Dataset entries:
================
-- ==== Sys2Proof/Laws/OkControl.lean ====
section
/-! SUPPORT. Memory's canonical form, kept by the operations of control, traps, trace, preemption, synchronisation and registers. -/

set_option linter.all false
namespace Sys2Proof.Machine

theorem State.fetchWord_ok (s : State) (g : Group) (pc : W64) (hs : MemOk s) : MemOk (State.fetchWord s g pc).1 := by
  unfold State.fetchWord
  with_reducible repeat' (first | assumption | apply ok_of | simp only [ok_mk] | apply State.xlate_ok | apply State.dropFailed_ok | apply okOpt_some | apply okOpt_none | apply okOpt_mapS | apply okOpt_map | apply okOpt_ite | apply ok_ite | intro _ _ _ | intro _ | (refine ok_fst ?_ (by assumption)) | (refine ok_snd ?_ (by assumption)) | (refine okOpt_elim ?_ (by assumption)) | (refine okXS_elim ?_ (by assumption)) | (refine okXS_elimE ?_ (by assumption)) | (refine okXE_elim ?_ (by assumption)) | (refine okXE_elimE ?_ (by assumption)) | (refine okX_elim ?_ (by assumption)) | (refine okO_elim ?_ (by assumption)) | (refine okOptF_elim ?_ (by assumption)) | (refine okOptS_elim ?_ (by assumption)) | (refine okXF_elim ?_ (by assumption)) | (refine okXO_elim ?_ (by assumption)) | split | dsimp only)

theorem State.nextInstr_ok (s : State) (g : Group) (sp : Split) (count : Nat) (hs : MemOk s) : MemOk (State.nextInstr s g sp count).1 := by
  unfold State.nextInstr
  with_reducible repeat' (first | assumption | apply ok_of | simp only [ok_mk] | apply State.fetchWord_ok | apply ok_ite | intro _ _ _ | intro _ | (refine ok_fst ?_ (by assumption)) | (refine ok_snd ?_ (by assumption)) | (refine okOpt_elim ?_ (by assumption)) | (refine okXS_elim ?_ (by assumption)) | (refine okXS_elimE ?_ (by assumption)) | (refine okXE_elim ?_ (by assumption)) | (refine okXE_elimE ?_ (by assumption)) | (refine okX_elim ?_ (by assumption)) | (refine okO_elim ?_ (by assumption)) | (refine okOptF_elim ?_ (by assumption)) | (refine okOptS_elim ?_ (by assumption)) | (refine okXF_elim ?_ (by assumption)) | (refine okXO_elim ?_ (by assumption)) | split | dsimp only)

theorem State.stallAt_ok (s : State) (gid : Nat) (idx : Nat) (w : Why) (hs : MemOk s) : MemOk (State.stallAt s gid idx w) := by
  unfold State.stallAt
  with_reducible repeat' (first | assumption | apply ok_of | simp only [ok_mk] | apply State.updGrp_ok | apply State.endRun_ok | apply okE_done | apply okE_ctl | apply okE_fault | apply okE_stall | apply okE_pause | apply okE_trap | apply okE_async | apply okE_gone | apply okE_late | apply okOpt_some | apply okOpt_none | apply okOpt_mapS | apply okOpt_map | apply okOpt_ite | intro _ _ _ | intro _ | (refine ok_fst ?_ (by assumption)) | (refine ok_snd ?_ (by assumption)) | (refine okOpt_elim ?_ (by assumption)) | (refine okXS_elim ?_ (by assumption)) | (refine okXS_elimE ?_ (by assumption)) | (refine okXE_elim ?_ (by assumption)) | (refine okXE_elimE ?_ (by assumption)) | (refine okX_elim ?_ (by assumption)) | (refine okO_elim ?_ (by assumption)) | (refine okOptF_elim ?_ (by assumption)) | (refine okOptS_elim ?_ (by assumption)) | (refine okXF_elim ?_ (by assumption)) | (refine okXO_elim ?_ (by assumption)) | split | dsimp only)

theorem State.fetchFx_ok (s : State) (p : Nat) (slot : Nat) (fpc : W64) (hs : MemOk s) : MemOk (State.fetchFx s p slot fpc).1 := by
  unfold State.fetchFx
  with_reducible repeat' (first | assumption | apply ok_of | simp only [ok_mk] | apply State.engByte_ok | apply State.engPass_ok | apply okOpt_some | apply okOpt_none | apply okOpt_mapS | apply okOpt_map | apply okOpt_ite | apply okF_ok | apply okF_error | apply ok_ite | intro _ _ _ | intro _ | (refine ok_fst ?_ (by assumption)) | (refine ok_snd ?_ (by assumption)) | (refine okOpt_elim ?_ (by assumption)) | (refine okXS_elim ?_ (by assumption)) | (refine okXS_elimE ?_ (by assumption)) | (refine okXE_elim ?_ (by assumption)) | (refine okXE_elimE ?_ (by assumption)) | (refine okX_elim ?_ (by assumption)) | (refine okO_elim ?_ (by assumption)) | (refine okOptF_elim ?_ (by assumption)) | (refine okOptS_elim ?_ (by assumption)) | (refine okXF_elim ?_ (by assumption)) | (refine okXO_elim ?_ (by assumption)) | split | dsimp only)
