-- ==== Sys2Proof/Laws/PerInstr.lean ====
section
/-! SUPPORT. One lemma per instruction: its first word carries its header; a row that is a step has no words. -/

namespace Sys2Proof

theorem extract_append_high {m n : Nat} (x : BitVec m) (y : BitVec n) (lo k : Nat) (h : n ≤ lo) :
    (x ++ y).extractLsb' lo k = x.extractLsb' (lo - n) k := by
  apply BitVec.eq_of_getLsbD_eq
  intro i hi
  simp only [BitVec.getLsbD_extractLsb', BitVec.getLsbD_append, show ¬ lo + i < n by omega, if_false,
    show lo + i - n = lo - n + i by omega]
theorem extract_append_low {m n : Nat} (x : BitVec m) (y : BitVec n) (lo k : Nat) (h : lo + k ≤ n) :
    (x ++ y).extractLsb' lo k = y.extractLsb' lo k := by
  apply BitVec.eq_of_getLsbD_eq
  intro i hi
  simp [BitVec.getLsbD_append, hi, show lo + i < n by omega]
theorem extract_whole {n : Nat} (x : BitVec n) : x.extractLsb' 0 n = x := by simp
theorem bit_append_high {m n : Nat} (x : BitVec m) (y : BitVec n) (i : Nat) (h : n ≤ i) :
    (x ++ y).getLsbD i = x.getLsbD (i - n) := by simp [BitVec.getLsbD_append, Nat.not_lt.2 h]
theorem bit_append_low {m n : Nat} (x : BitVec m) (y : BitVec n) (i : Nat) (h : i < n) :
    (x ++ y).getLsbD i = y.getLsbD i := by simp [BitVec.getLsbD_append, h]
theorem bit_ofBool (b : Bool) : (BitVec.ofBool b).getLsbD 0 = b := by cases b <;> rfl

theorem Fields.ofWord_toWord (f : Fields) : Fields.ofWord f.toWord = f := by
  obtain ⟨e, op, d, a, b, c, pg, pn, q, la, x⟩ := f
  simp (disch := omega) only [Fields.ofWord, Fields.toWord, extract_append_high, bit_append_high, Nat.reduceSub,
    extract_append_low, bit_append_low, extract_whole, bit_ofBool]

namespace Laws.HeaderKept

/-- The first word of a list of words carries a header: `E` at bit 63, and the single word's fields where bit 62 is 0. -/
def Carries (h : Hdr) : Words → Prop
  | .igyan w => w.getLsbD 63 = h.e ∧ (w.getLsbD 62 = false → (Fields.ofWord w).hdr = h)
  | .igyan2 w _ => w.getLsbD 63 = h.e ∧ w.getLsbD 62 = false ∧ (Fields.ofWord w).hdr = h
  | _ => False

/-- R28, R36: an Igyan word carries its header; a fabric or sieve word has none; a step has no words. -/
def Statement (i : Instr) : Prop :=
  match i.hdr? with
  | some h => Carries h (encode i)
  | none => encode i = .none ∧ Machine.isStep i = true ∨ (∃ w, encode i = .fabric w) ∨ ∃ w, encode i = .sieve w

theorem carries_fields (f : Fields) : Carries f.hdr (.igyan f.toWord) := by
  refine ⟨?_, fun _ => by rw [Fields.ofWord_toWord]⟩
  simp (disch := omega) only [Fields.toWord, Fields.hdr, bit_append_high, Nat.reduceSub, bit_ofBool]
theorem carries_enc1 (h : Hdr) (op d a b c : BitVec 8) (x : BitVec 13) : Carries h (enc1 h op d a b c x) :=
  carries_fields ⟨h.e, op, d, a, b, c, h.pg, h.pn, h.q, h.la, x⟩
================
Required action: Starting from the top of the records and ending at the line that contains "namespace Sys2Proof.Machine", repeat each line exactly and return only those lines.

Result for this exercise:
-- ==== Sys2Proof/Laws/OkControl.lean ====
section
/-! SUPPORT. Memory's canonical form, kept by the operations of control, traps, trace, preemption, synchronisation and registers. -/

set_option linter.all false
namespace Sys2Proof.Machine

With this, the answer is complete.